- **The problem**
Out of the entries that follow, copy each line containing "then".
(Available data)
/-- Write bytes into the mailbox. -/
def State.mbxPut (s : State) (off : Nat) (bs : List Byte) : State :=
  { s with ctl := { s.ctl with mailbox := Tbl.putList 0 s.ctl.mailbox off bs } }

/-- The doorbell of a half waits. -/
def State.rung (s : State) (m : Bool) : Bool := if m then s.sec.mbxM else s.sec.mbxS

/-- Set or clear the doorbell of a half. -/
def State.ring (s : State) (m b : Bool) : State :=
  { s with sec := if m then { s.sec with mbxM := b } else { s.sec with mbxS := b } }

/-- A doorbell of a half: a write of 1 rings it. -/
def State.doorbell (s : State) (m : Bool) (value : Word) : State := if fld value 0 1 = 1 then s.ring m true else s

/-- SEC_MBX_DB_M: an M-mode write of 1 rings the M half; from S or U mode the write completes with an error response
(R438). -/
def execSecMbxDbM (hart : Nat) (priv : Priv) (value : Word) (s : State) : Out :=
  s.whenLive fun s => if priv ≠ .m then s.accessFault hart .store 0x30001000 else s.doorbell true value

/-- SEC_MBX_DB_S: a write of 1 rings the S half. -/
def execSecMbxDbS (value : Word) (s : State) : Out := s.whenLive fun s => s.doorbell false value

/-- A message's answer: status, payload, state. -/
structure Answer where
  status  : Nat
  payload : List Byte
  st      : State

/-- An answer that carries a status alone. -/
def Answer.fail (status : Nat) (s : State) : Answer := ⟨status, [], s⟩

/-- Message number of the request that waits in a half. -/
def State.mbxMsg (s : State) (m : Bool) : Nat := ofLe (s.mbx (halfBase m + 6) 2)

/-- The root of trust serves a half: its doorbell waits, the M half first, and the request names the message (R421,
R439, R443). A request whose SEQ equals the last response's is ignored. A half, or a LOCK, that does not allow the
message answers DENIED before LEN is checked, where the message fixes it (R440, R441). -/
def State.rotServe (s : State) (m : Bool) (isMsg : Nat → Bool) (halfOk : Bool) (len : Option Nat)
    (f : State → List Byte → Answer) : State :=
  let base := halfBase m
  if !s.rotServes || !s.rung m || (!m && s.rung true) then s
  else if !isMsg (s.mbxMsg m) then s
  else
    let t := s.ring m false
    let reqSeq := ofLe (s.mbx (base + 12) 4)
    if reqSeq = ofLe (s.mbx (base + 0x400C) 4) then t
    else
      let n := ofLe (s.mbx (base + 4) 2)
      let a := if !halfOk then .fail 3 t
        else if len.any (· ≠ n) || 0x3FC0 < n then .fail 2 t
        else f t (s.mbx (base + 0x40) n)
      let u := a.st.mbxPut (base + 0x4040) a.payload
      let u := u.mbxPut (base + 0x4000) (s.mbx base 4 ++ leBytes 2 a.payload.length ++ s.mbx (base + 6) 2)
      u.mbxPut (base + 0x4008) (leBytes 4 a.status ++ leBytes 4 reqSeq)

/-- AK_VALID. -/
def State.akValid (s : State) : Bool := s.isSet F.SEC_STATUS.AK_VALID 0

/-- A report of R446 over a nonce, with REPORT_SEQ and the count advanced. -/
def State.report (s : State) (nonce : List Byte) : List Byte × State :=
  let seq := s.sec.reportSeq + 1
  let f := s.sec.fuses
  let st := s.reg .SEC_STATUS 0
  let flags := f.svn % 256 * 256 + f.lifecycle % 4 * 64 + fld st 8 1 * 32 + fld st 9 1 * 16
    + b2n (fld st 0 2 = 3) * 8 + b2n (!s.akValid) * 4 + fld st 6 1 * 2 + fld st 7 1
  let body := leBytes 8 (0x5952 * 2 ^ 48 + 2 ^ 40 + 1152 * 65536) ++ leBytes 8 flags
    ++ leBytes 8 seq ++ leBytes 8 s.mtime ++ leBytes 16 f.deviceId.toNat ++ slice nonce 0 32
    ++ (List.range 16).flatMap (fun i => leBytes 4 (s.extCnt i))
    ++ (List.range 16).flatMap (fun i => digestBytes (s.meas i))
    ++ digestBytes s.sec.verifiedKey
    ++ (if s.akValid then beBytes 96 (akPub s.sec.ak).toNat else List.replicate 96 0)
  let sig := if s.akValid then beBytes 96 (ecdsaSign (Config.signNonce s.freeCtr) s.sec.ak (sha384 body)).toNat
    else List.replicate 96 0
  let t := { s with freeCtr := s.freeCtr + 1, sec := { s.sec with reportSeq := seq } }
  (body ++ sig, t.inc F.SEC_REPORT_CNT.CNT 0)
(End Available data)
- **Answer section**
def State.rung (s : State) (m : Bool) : Bool := if m then s.sec.mbxM else s.sec.mbxS
  { s with sec := if m then { s.sec with mbxM := b } else { s.sec with mbxS := b } }
def State.doorbell (s : State) (m : Bool) (value : Word) : State := if fld value 0 1 = 1 then s.ring m true else s
  s.whenLive fun s => if priv ≠ .m then s.accessFault hart .store 0x30001000 else s.doorbell true value
  if !s.rotServes || !s.rung m || (!m && s.rung true) then s
  else if !isMsg (s.mbxMsg m) then s
    if reqSeq = ofLe (s.mbx (base + 0x400C) 4) then t
      let a := if !halfOk then .fail 3 t
        else if len.any (· ≠ n) || 0x3FC0 < n then .fail 2 t
    ++ (if s.akValid then beBytes 96 (akPub s.sec.ak).toNat else List.replicate 96 0)
  let sig := if s.akValid then beBytes 96 (ecdsaSign (Config.signNonce s.freeCtr) s.sec.ak (sha384 body)).toNat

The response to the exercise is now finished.